Apogonia cupreoviridis

Scientific classification
- Kingdom: Animalia
- Phylum: Arthropoda
- Clade: Pancrustacea
- Class: Insecta
- Order: Coleoptera
- Suborder: Polyphaga
- Infraorder: Scarabaeiformia
- Family: Scarabaeidae
- Genus: Apogonia
- Species: A. cupreoviridis
- Binomial name: Apogonia cupreoviridis Kolbe, 1886
- Synonyms: Apogonia bicarinata miyakona Nomura, 1965 ; Apogonia cupreoviridis fusana Kolbe, 1886 ; Apogonia nigroolivacea Heyden, 1886 ;

= Apogonia cupreoviridis =

- Genus: Apogonia
- Species: cupreoviridis
- Authority: Kolbe, 1886

Species of beetle

Apogonia cupreoviridis is a species of beetle of the family Scarabaeidae.
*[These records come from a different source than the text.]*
def Matrix.setAccord (x : Matrix) (tile : Nat) (a : Option Accord) : Matrix :=
  { x with accords := sput none x.accords tile a }

/-! ## Operands -/

/-- The operands of an operation as it read them (R296, R297): rows of A, columns of B, the scale arrays, the slices. -/
structure Operands where
  rows : List (List Byte)
  cols : List (List Byte)
  scalesA : List Byte
  scalesB : List Byte
  slices : List Slice
  deriving DecidableEq, Repr

/-- A byte of elements of some bits at an offset of a team's slice, as an operation reads it that started in a step: each
element at a moment of its own since then (R297). -/
def elementByte (t : Team) (now begun bits offset : Nat) : Byte :=
  let read (element : Nat) : Byte := t.byteAt (begun + Config.operandMoment now element % (now + 1 - begun)) offset
  if bits = 4 then
    BitVec.ofNat 8 (bitsOf (read (8 * offset)).toNat 0 4 + 16 * bitsOf (read (8 * offset + 4)).toNat 4 4)
  else read (8 * offset / bits * bits)

/-- n bytes of elements of some bits at an offset of a team's slice, as an operation reads them that started in a step; with
none, as they stand. -/
def State.operandBytes (s : State) (t : Team) (begun : Option Nat) (bits offset n : Nat) : List Byte :=
  (List.range n).map fun i =>
    match begun with
    | none => sget 0 t.slice (offset + i)
    | some step => elementByte t s.now step bits (offset + i)

/-- The codes of a scale array, given the offset field, the lines and K (R296): none for a slot without one. -/
def State.scaleBytes (s : State) (t : Team) (begun : Option Nat) (slot : Slot) (offset lines k : Nat) :
    Except Trouble (List Byte) :=
  let n := lines * (k / blockSize slot.kind)
  if !slot.blocks then .ok []
  else if slot.global then s.engineBytes t (slot.location t + BitVec.ofNat 64 offset) n
  else .ok (s.operandBytes t begun 8 (descBase (t.buffer slot.buffer) + slot.offset + offset) n)

/-- The operands of an MMA, the slices aside. -/
def State.operands (s : State) (t : Team) (begun : Option Nat) (x : Multiply) (slices : List Slice) :
    Except Trouble Operands :=
  let sa := s.slot t x.slotA
  let sb := s.slot t x.slotB
  let lines (n buf off str elem : Nat) : List (List Byte) := (List.range n).map fun i =>
    s.operandBytes t begun (storedBits elem) (descBase (t.buffer buf) + off + i * str) (storedBytes elem x.k)
  match s.scaleBytes t begun sa x.asco x.m x.k, s.scaleBytes t begun sb x.bsco x.n x.k with
  | .error e, _ => .error e
  | .ok _, .error e => .error e
  | .ok ca, .ok cb =>
    .ok { rows := lines x.m x.aBuf x.aOff x.aStr sa.elem, cols := lines x.n x.bBuf x.bOff x.bStr sb.elem,
          scalesA := ca, scalesB := cb, slices := slices }

/-- Element k of a line of bytes (R296). -/
def codeAt (bits : Nat) (line : List Byte) (k : Nat) : Nat :=
  if bits = 4 then bitsOf (line.getD (k / 2) 0).toNat (4 * (k % 2)) 4 else field line (k * (bits / 8)) (bits / 8)

/-- The scale of element k of line i (R157, R296). -/
def Slot.scaleAt (s : Slot) (codes : List Byte) (i k size : Nat) : Value :=
  if s.blocks then scaleValue s.kind (codes.getD (i * (size / blockSize s.kind) + k / blockSize s.kind) 0).toNat
  else scaleValue s.kind s.src

/-- Element k of line i times its scale, exactly (R300). -/
def Slot.scaled (s : Slot) (lines : List (List Byte)) (codes : List Byte) (size i k : Nat) : Value :=
  match elementOf s.elem with
  | none => .nan
  | some e => (e.decode (codeAt e.stored (lines.getD i []) k)).mul (s.scaleAt codes i k size)

/-! ## Sums -/

/-- The FP mode of the matrix engine (R300). -/
abbrev engineMode : FpMode := { cnan := true, foz := false, fiz := false, rm := .rne }

/-- An exact zero taken as +0. -/
def Value.positiveZero (v : Value) : Value :=
  match v with
  | .fin _ 0 _ => .fin false 0 1
  | v => v

/-- σ of a block of products (R300). -/
def sigma (terms : List Value) : Value := (terms.foldl (fun (x y : Value) => x.add .rne y) (.fin false 0 1)).positiveZero

/-- c ⊕ σ (R300). -/
def oplus (c : Word) (v : Value) : Word := BitVec.ofNat 32 (f32.encode engineMode ((f32.decode c.toNat).add .rne v))

/-- A value with the blocks of K added in ascending order, given the product at each k (R300, R303). -/
def addBlocks (c : Word) (k : Nat) (product : Nat → Value) : Word :=
  (List.range (k / 32)).foldl (fun c b => oplus c (sigma ((List.range 32).map fun i => product (32 * b + i)))) c

/-- The base products of an MMA: the new elements of its tile (R300). -/
def baseElements (x : Multiply) (sa sb : Slot) (o : Operands) (tiles : Matrix) : List (Nat × Word) :=
  (List.range x.m).flatMap fun i => (List.range x.n).map fun j =>
    (tileKey x.tile i j, addBlocks (tiles.element x.tile i j) x.k fun k =>
      (sa.scaled o.rows o.scalesA x.k i k).mul (sb.scaled o.cols o.scalesB x.k j k))

/-! ## Accords -/

/-- E_a of an accord state (R301). -/
def Accord.entry (a : Accord) (id : Nat) : DWord := a.tbase + BitVec.ofNat 64 (0x4000 + id * a.astride * 16384)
It is found in China (Guizhou, Liaoning, Shaanxi, Shanxi, Zhejiang), Japan, Korea and the Russian Far East.

==Description==
Adults reach a length of about 8–11 mm. They have an ovate, convex body. The surface is black or sometimes brownish-black, with a metallic green or cupreous shine. The antennae are chestnut brown. The head, pronotum and elytra are covered with very short setae, while the setae on the Legs and ventral surface are clearly visible.